**What needs to be done:** Only the lines below from the one containing "s.send 6 (.v" to the one containing "tag := fun s => laneTag s d.reg b sp" should be repeated, both included and unchanged.

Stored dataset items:
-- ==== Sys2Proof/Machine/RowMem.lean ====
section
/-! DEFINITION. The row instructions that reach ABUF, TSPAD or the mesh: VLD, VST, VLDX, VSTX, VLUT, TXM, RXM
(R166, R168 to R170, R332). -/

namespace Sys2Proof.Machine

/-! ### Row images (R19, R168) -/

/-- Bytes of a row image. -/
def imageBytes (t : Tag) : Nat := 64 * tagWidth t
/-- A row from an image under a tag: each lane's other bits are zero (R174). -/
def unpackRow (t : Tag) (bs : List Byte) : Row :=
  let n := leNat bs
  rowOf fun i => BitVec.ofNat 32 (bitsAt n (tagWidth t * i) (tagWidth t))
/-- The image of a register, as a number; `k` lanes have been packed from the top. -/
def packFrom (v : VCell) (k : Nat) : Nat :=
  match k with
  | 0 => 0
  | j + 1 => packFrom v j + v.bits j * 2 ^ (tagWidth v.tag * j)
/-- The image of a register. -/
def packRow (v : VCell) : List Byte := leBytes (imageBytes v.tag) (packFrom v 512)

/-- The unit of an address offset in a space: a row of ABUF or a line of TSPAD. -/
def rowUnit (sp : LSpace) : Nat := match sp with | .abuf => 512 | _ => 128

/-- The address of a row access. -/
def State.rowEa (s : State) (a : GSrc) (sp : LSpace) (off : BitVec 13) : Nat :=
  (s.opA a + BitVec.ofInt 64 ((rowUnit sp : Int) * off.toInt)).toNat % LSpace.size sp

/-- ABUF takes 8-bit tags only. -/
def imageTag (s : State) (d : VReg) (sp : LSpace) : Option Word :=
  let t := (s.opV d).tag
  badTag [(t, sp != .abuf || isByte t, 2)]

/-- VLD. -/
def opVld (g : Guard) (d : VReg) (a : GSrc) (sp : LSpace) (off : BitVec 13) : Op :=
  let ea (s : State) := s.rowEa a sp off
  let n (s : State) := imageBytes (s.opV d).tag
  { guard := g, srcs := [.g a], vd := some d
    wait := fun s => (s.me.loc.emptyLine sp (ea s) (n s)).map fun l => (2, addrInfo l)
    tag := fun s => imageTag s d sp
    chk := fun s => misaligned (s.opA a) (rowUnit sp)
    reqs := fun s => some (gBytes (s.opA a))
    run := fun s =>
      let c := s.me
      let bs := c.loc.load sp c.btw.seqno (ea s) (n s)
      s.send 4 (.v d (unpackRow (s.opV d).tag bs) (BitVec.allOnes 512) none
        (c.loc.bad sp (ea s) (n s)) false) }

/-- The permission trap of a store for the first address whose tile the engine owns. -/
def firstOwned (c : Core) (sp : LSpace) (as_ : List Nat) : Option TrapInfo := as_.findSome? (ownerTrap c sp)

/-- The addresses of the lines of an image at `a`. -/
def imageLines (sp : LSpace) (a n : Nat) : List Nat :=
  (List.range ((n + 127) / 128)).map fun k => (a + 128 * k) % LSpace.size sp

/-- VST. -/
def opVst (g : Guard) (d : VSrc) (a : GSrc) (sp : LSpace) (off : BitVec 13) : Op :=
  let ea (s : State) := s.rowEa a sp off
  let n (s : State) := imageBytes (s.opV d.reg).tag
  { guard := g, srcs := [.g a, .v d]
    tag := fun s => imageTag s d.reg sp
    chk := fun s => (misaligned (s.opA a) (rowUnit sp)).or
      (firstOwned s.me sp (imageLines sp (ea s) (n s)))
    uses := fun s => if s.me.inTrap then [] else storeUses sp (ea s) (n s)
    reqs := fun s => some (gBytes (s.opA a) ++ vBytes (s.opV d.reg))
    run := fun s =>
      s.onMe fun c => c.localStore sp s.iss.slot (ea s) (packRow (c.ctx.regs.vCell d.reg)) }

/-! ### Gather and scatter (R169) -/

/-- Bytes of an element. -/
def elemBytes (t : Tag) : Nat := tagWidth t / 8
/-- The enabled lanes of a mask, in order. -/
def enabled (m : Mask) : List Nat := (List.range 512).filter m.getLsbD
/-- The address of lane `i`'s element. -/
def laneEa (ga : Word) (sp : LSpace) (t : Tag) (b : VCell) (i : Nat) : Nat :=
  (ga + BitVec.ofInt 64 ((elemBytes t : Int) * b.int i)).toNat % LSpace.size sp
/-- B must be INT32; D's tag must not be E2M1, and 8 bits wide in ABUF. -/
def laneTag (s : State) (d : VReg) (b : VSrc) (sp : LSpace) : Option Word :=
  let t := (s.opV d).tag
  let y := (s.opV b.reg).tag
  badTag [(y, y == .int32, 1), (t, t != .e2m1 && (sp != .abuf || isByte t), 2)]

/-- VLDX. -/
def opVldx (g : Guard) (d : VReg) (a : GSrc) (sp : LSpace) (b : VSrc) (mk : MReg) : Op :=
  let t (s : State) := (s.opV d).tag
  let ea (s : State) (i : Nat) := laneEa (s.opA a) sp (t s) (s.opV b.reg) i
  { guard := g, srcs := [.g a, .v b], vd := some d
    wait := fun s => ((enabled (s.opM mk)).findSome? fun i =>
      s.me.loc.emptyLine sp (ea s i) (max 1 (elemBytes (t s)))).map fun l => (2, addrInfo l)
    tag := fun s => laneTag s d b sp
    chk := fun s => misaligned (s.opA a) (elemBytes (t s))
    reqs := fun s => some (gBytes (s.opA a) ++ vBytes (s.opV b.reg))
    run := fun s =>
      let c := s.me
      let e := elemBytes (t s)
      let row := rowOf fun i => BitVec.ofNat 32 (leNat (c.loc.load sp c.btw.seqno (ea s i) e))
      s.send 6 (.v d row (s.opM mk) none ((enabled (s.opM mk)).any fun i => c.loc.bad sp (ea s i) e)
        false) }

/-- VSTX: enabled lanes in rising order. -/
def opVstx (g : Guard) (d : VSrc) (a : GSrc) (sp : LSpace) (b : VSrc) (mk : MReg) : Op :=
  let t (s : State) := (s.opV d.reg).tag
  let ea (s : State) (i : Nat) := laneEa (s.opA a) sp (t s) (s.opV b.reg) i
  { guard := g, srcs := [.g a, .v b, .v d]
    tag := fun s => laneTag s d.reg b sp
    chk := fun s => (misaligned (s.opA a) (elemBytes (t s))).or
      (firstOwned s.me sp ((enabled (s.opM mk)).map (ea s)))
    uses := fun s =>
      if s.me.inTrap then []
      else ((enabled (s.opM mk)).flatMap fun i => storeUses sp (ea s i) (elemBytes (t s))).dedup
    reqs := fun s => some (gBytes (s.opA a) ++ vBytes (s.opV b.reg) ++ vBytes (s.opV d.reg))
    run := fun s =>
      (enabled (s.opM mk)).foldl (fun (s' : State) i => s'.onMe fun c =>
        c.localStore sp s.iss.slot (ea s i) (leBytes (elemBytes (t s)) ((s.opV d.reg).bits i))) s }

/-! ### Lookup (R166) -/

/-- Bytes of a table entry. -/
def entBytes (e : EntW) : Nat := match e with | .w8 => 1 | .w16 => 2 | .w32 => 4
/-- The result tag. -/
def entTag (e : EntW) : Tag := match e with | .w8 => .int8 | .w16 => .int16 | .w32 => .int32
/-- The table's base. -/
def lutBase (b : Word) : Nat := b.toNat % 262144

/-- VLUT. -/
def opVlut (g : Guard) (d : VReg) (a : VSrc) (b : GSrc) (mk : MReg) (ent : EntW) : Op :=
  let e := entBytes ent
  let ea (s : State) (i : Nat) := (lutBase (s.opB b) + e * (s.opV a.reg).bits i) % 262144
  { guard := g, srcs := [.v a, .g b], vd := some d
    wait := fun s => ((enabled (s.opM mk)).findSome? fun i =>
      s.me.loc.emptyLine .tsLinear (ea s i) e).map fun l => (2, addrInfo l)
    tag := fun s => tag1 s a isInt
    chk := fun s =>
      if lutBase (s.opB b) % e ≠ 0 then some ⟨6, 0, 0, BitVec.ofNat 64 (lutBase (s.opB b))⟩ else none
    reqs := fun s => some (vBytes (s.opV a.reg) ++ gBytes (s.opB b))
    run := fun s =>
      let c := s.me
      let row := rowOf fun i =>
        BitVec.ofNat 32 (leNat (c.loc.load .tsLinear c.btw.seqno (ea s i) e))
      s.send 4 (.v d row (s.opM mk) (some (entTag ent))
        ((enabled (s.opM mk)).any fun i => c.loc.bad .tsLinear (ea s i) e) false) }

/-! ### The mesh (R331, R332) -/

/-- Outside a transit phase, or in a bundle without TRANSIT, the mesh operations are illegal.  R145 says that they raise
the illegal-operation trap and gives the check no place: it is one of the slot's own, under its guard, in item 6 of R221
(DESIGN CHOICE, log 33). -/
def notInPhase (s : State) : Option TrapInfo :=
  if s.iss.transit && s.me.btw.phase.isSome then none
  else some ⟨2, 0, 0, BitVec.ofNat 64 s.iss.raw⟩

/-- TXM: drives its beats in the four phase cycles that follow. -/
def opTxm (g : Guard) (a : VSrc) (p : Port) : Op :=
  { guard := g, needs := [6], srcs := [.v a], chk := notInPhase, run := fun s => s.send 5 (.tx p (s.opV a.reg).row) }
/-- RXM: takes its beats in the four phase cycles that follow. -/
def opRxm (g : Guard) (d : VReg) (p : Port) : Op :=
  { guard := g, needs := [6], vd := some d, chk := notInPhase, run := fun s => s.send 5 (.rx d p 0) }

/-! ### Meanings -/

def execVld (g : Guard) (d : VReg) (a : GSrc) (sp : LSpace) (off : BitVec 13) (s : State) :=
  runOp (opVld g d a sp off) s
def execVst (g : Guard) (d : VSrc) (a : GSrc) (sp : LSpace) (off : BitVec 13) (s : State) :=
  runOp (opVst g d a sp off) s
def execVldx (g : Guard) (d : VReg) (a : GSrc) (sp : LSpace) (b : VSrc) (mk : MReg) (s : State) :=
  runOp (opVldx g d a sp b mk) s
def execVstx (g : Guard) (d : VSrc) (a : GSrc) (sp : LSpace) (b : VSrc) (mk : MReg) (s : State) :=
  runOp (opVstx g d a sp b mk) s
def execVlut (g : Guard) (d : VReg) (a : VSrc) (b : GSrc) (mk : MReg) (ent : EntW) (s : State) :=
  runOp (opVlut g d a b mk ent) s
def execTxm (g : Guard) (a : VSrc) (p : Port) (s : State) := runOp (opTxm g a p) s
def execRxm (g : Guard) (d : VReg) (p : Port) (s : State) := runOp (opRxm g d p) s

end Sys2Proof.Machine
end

**Solution for this task:**
      s.send 6 (.v d row (s.opM mk) none ((enabled (s.opM mk)).any fun i => c.loc.bad sp (ea s i) e)
        false) }

/-- VSTX: enabled lanes in rising order. -/
def opVstx (g : Guard) (d : VSrc) (a : GSrc) (sp : LSpace) (b : VSrc) (mk : MReg) : Op :=
  let t (s : State) := (s.opV d.reg).tag
  let ea (s : State) (i : Nat) := laneEa (s.opA a) sp (t s) (s.opV b.reg) i
  { guard := g, srcs := [.g a, .v b, .v d]
    tag := fun s => laneTag s d.reg b sp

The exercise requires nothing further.